*** Begin section ***

-- ==== Sys2Proof/Machine/RowsMbus.lean ====
section
/-! DEFINITION. Meanings of the commands on the CAN channels and their transceivers. -/

namespace Sys2Proof.Machine

namespace Mach

/-- The channel's transceiver waits for a wake of the given kind in STANDBY while the module runs (R274 to R276). -/
def standsBy (m : Mach) (c kind : Nat) : Bool :=
  !m.rst.cReset && m.sleepKind.isNone && m.xcvrMode c == some 1 && m.fld (Rg.MBUS_CFG c) 9 8 == kind

/-- A wake of the given kind on a CAN channel: in Sleep or on the way there under R93, else in STANDBY under R276. -/
def canWakes (m : Mach) (c kind : Nat) : Mach :=
  if m.sleepKind.isSome then m.wakeCan c kind
  else if m.standsBy c kind then (m.wakeStandby c).nmXwake c
  else m

/-- WUF words in use for a channel: those that a shutdown has copied, or the registers. -/
def wufInUse (m : Mach) (c : Nat) : List Nat := if m.sillWakes then m.sill.canWuf.getD c [] else m.wufWords c

/-- The decoder's error counter (R275): MBUS_WUF_ERR, and once the registers of the L-die are without power its copy beside
the wake settings. -/
def wufErr (m : Mach) (c : Nat) : Nat :=
  if m.sillWakes then m.sill.wufErr.getD c 0 else m.fld (Rg.MBUS_WUF_ERR c) 5 0

def setWufErr (m : Mach) (c n : Nat) : Mach :=
  if m.sillWakes then m.modSill fun s => { s with wufErr := s.wufErr.set c n } else m.wr (Rg.MBUS_WUF_ERR c) n

/-- The decoder's error counter raised or lowered. -/
def wufCount (m : Mach) (c : Nat) (err : Bool) : Mach :=
  m.setWufErr c (if err then min (m.wufErr c + 1) 32 else m.wufErr c - 1)

/-- The selective-wake decoder of a channel is powered and at work: in STANDBY, and in Sleep by the copied setting. -/
def decodes (m : Mach) (c : Nat) : Bool :=
  m.standsBy c 2 || m.sleepKind == some 3 && m.canWakeSetting c == 2

/-- The decoder's error counter raised or lowered (R275). -/
def wufStep (m : Mach) (c : Nat) (err : Bool) : Mach := if m.decodes c then m.wufCount c err else m

/-- The selective-wake decoder receives a frame (R275): a matching one wakes and, as a correct frame, lowers the error
counter; none stands for the frame error that brings it to 32. -/
def selectiveWake (m : Mach) (c : Nat) (f : Option CanFrame) : Mach :=
  match f with
  | some f => if wufMatch (m.wufInUse c) f then (m.wufStep c false).canWakes c 2 else m
  | none => (if m.decodes c then m.setWufErr c 32 else m).canWakes c 2

/-- The selective-wake decoder receives a frame that does not wake (R275): an erroneous one raises the counter, and at
32 wakes; a correct one lowers it. -/
def decoderFrame (m : Mach) (c : Nat) (err : Bool) : Mach :=
  let m := m.wufStep c err
  if err && m.decodes c && m.wufErr c == 32 then m.canWakes c 2 else m

/-- A transceiver condition of R273 begins while its L-die part is out of reset, and ends whenever it is over. -/
def xcvrEvent (m : Mach) (c bit : Nat) (on : Bool) : Mach :=
  if m.dieHeld .l || on && m.elemHeld uMBUS c || m.bit (Rg.MBUS_XCVR_STATUS c) bit == on then m else m.xcvrFault c bit on

end Mach

/-- A start of frame of the chosen candidate (R268), which restarts the silence wait of network management (R308). -/
def canStart (mem : Mem) (m : Mach) (c lt : Nat) : Mem × Mach :=
  let m := m.advance lt
  let was := (m.mch c).tx.isSome
  let (mem, m) := frameStart mem m c
  (mem, if !was && (m.mch c).tx.isSome then m.nmSof c else m)

/-- A received frame: routed, and observed by network management (R259, R296); any start of frame on the bus restarts the
silence wait (R308). -/
def canReceive (mem : Mem) (m : Mach) (c : Nat) (f : CanFrame) (begun : Bool) (sof lt : Nat) : Mem × Mach :=
  let m := m.advance lt
  let m := if m.canHears c then m.nmSof c else m
  let good : Bool := m.canReceives c begun && f.format ≤ m.fld (Rg.MBUS_CFG c) 1 0
  let (mem, m) := frameReceived mem m c f begun (unsignedOf 64 (m.wtAt sof))
  (mem, if good then m.nmObserve c f false else m)

/-- The end of a transmission attempt; a sent frame is observed by network management (R266, R296). -/
def canSent (mem : Mem) (m : Mach) (c : Nat) (sent : Bool) : Mem × Mach :=
  let t := (m.mch c).tx
  let (mem, m) := txComplete mem m c sent
  (mem, match t with | some t => if sent then m.nmObserve c t.f t.nm else m | none => m)

/-- CAN_INTEGRATION_DONE (R258). -/
def execCanIntegrationDone (c : Fin 12) (s : State) : Host.Outcome State Fault Refusal :=
  runUp s fun m => m.integrated c

/-- CAN_FRAME_RECEIVED (R255, R259 to R264). -/
def execCanFrameReceived (c : Fin 12) (f : CanFrame) (begun : Bool) (sof lt : Nat) (s : State) :
    Host.Outcome State Fault Refusal :=
  runUpMem s fun mem m => canReceive mem m c f begun sof lt

/-- MBUS_RXQ_ACK (R263): a write of MBUS_RXQ_ACK. -/
def execMbusRxqAck (init : InitId) (c : Fin 12) (q : Fin 8) (v : Word) (s : State) :
    Host.Outcome State Fault Refusal :=
  runMem s fun mem m => Mach.writeReg mem m init.toNat (Rg.MBUS_RXQ_ACK c q) 4 v.toNat

/-- CAN_FRAME_START (R265 to R268). -/
def execCanFrameStart (c : Fin 12) (lt : Nat) (s : State) : Host.Outcome State Fault Refusal :=
  runUpMem s fun mem m => canStart mem m c lt

/-- CAN_TX_COMPLETE (R266). -/
def execCanTxComplete (c : Fin 12) (sent : Bool) (s : State) : Host.Outcome State Fault Refusal :=
  runUpMem s fun mem m => canSent mem m c sent

/-- MBUS_TXQ_ABORT (R269): a write of MBUS_TXQ_CTRL. -/
def execMbusTxqAbort (init : InitId) (c : Fin 12) (q : Fin 8) (v : Word) (s : State) :
    Host.Outcome State Fault Refusal :=
  runMem s fun mem m => Mach.writeReg mem m init.toNat (Rg.MBUS_TXQ_CTRL c q) 4 v.toNat

/-- CAN_ERROR (R270, R271); the frame in error has begun with a start of frame (R308). -/
def execCanError (c : Fin 12) (tx : Bool) (lec : Fin 7) (incr : Fin 9) (s : State) :
    Host.Outcome State Fault Refusal :=
  runUpMem s fun mem m => canErrorOn mem (if m.canHears c then m.nmSof c else m) c tx lec incr

/-- BUSOFF_RECOVERY_WAIT (R271). -/
def execBusoffRecoveryWait (c : Fin 12) (s : State) : Host.Outcome State Fault Refusal :=
  runUp s fun m => m.recoveryWait c

/-- MBUS_RECOVER (R271): a write of MBUS_CMD. -/
def execMbusRecover (init : InitId) (c : Fin 12) (v : Word) (s : State) : Host.Outcome State Fault Refusal :=
  runMem s fun mem m => Mach.writeReg mem m init.toNat (Rg.MBUS_CMD c) 4 v.toNat

/-- BUSOFF_RECOVERED (R271). -/
def execBusoffRecovered (c : Fin 12) (s : State) : Host.Outcome State Fault Refusal := runUp s fun m => m.recovered c

/-- XCVR_MODE_WRITE (R272): a write of MBUS_XCVR_CTRL. -/
def execXcvrModeWrite (init : InitId) (c : Fin 12) (v : Word) (s : State) : Host.Outcome State Fault Refusal :=
  runMem s fun mem m => Mach.writeReg mem m init.toNat (Rg.MBUS_XCVR_CTRL c) 4 v.toNat

/-- XCVR_MODE_DONE (R272). -/
def execXcvrModeDone (c : Fin 12) (s : State) : Host.Outcome State Fault Refusal := runUp s fun m => m.xcvrDone c

/-- TXD_TIMEOUT (R273). -/
def execTxdTimeout (c : Fin 12) (s : State) : Host.Outcome State Fault Refusal :=
  runUp s fun m => m.xcvrEvent c 1 true

/-- XCVR_OVERTEMP (R273). -/
def execXcvrOvertemp (c : Fin 12) (s : State) : Host.Outcome State Fault Refusal :=
  runUp s fun m => m.xcvrEvent c 2 true

/-- CAN_DOMINANT_WAKE (R274, R276). -/
def execCanDominantWake (c : Fin 12) (s : State) : Host.Outcome State Fault Refusal := run s fun m => m.canWakes c 1

/-- CAN_SELECTIVE_WAKE (R275, R276). -/
def execCanSelectiveWake (c : Fin 12) (f : Option CanFrame) (s : State) : Host.Outcome State Fault Refusal :=
  run s fun m => m.selectiveWake c f

/-- XCVR_OVERTEMP_END (R273). -/
def execXcvrOvertempEnd (c : Fin 12) (s : State) : Host.Outcome State Fault Refusal :=
  runUp s fun m => m.xcvrEvent c 2 false

/-- TXD_PATH_RECESSIVE (R273). -/
def execTxdPathRecessive (c : Fin 12) (s : State) : Host.Outcome State Fault Refusal :=
  runUp s fun m => m.xcvrEvent c 1 false

/-- SELECTIVE_WAKE_DECODER_FRAME (R275). -/
def execSelectiveWakeDecoderFrame (c : Fin 12) (err : Bool) (s : State) : Host.Outcome State Fault Refusal :=
  run s fun m => m.decoderFrame c err

end Sys2Proof.Machine
end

*** End section ***

→ **REQUIRED ACTION**
Using the records above, set down exactly the lines from the one with "XCVR_OVERTEMP (R273). -/" through the one with "def execCanDominantWake (c", inclusive, and nothing more.

→ **EXERCISE OUTPUT**
/-- XCVR_OVERTEMP (R273). -/
def execXcvrOvertemp (c : Fin 12) (s : State) : Host.Outcome State Fault Refusal :=
  runUp s fun m => m.xcvrEvent c 2 true

/-- CAN_DOMINANT_WAKE (R274, R276). -/
def execCanDominantWake (c : Fin 12) (s : State) : Host.Outcome State Fault Refusal := run s fun m => m.canWakes c 1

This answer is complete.